PITTSBURGH, June 29, 2016 - The American Cable Association urged the Federal Communications Commission to retain its time-tested methods of not regulating the provision of Business Data Services (BDS), or special access, by cable and other competitive providers. Such an about-face in fundamental policy would run counter to solid economic and antitrust principles and undermine existing and future investment and the development of competition.For decades, the FCC has consistently adopted regulatory frameworks in non-competitive BDS markets that target the dominant provider for oversight while leaving the new entrants essentially free from regulation.

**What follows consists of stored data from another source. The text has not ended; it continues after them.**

theorem Event.Runs.haltBreaker (ev : Event) : ev.Runs ev.haltBreaker := by
  have hreports (ks : List StationIdx) (a b : Event) (h : a.Runs b) :
      a.Runs (ks.foldl (fun ev k => ev.reportEnd k) b) := by
    induction ks generalizing b with
    | nil => exact h
    | cons k ks ih => exact ih _ (h.trans (.reportEnd k b))
  refine hreports _ _ _ ?_
  split
  case isTrue h =>
    have hg : ev.st.breaker.state.goes = true := BreakerState.goes_iff.mpr h
    exact .moveBreaker (.sendHome (b := { ev.st.breaker with jobs := [] }) hg
      (fun ht => (Breaker.returns_of_goes ht hg).2) fun _ _ => by simp)
  case isFalse =>
    refine .modBreaker (.of_list (counter := ev.st.breaker.counter) fun _ hl => ?_) rfl rfl
    obtain ⟨hn, -, hf⟩ := State.jobsLawful_iff.mp hl
    rw [Breaker.held, List.map_append] at hn
    simp only [Breaker.held, List.mem_append] at hf
    simp only [List.append_nil]
    exact ⟨hn.of_append_left, fun j hj => hf j (.inl hj)⟩

end Sys2Proof.Machine
end

section
/-! What an accepted DEFINE does to the bindings (R168), and the changes of the lines within an event. -/

namespace Sys2Proof.Machine

/-! ## One line at a binding -/

/-- No line named is bound to another function, and none is named twice (R168). -/
theorem State.lineConflict_eq_false_iff {s : State} {roles : Roles} : s.lineConflict roles = false ↔
    (∀ r ∈ roles, ∀ i, r.2 = some i → (s.line i).binding = none ∨ (s.line i).binding = some r.1)
      ∧ (roles.filterMap Prod.snd).Nodup := by
  simp only [State.lineConflict, Bool.or_eq_false_iff, List.any_eq_false, Option.any_eq_true, decide_eq_true_eq,
    decide_eq_false_iff_not, not_exists, not_and, not_not, or_iff_not_imp_left]

/-- A named line is bound to its role. -/
theorem bindLine_binding_of_find {roles : Roles} {i : LineIdx} {l : Line} {r : LineFn × Option LineIdx}
    (h : roles.find? (fun r => decide (r.2 = some i)) = some r) : (bindLine roles i l).binding = some r.1 := by
  simp only [bindLine, h]
  split
  case isTrue hb => exact hb
  case isFalse => rfl

/-- After a binding a line serves the role it is named for, or what it served before and no role of the record. -/
theorem bindLine_binding_cases {roles : Roles} {i : LineIdx} {l : Line} {f : LineFn}
    (h : (bindLine roles i l).binding = some f) : (∃ r ∈ roles, r.2 = some i ∧ r.1 = f)
      ∨ ((∀ r ∈ roles, r.2 ≠ some i) ∧ (∀ r ∈ roles, r.1 ≠ f) ∧ l.binding = some f) := by
  cases hf : roles.find? (fun r => decide (r.2 = some i)) with
  | some r =>
    have hr : r.2 = some i := by simpa using List.find?_some hf
    rw [bindLine_binding_of_find hf] at h
    exact .inl ⟨r, List.mem_of_find?_eq_some hf, hr, Option.some.inj h⟩
  | none =>
    have hn : ∀ r ∈ roles, r.2 ≠ some i := by simpa using hf
    by_cases hb : ∃ r ∈ roles, l.binding = some r.1
    · obtain ⟨r, hr, hb⟩ := hb
      rw [bindLine_released hn hr hb] at h
      cases h
    · simp only [not_exists, not_and] at hb
      rw [bindLine_other hn hb] at h
      exact .inr ⟨hn, fun r hr he => hb r hr (he ▸ h), h⟩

"This approach has resulted in enormous investment in new networks, more innovative services, and increased competition. It would be a grave error for the FCC to turn its back on these significant benefits and reverse course," ACA President and CEO Matthew M. Polka said. "Because the FCC has failed to provide a sound economic rationale to support such a dramatic shift in policy or set forth potential benefits for consumers, the agency should summarily reject this misguided concept."
ACA set forth its views in comments filed on June 28 in connection with an FCC proposal to abandon its long-standing "light touch" approach to the regulation of non-dominant BDS providers, including cable operators. ACA estimates that its members are spending tens of millions and potentially as much as $300 million annually to deploy fiber-rich facilities to support the provision of BDS, according to an analysis that was included with the comments. These investments have led to smaller competitive providers reducing prices by more than 50% over the past five years, far more than would result from any reduction from proposed regulation.
The FCC dominant/non-dominant approach to regulation, in place for almost four decades, is rooted in sound and compelling economics since it provides entrants with incentives to commit effort, initiative, and financial investment and avoids needlessly burdening them with regulation.
In the comments, ACA told the FCC it must not veer off in a direction that treats cable and other competitive BDS providers as if they possess the kind of market power wielded by incumbent local exchange carriers (ILECs) - which these incumbent carriers gained from government-granted monopolies long ago.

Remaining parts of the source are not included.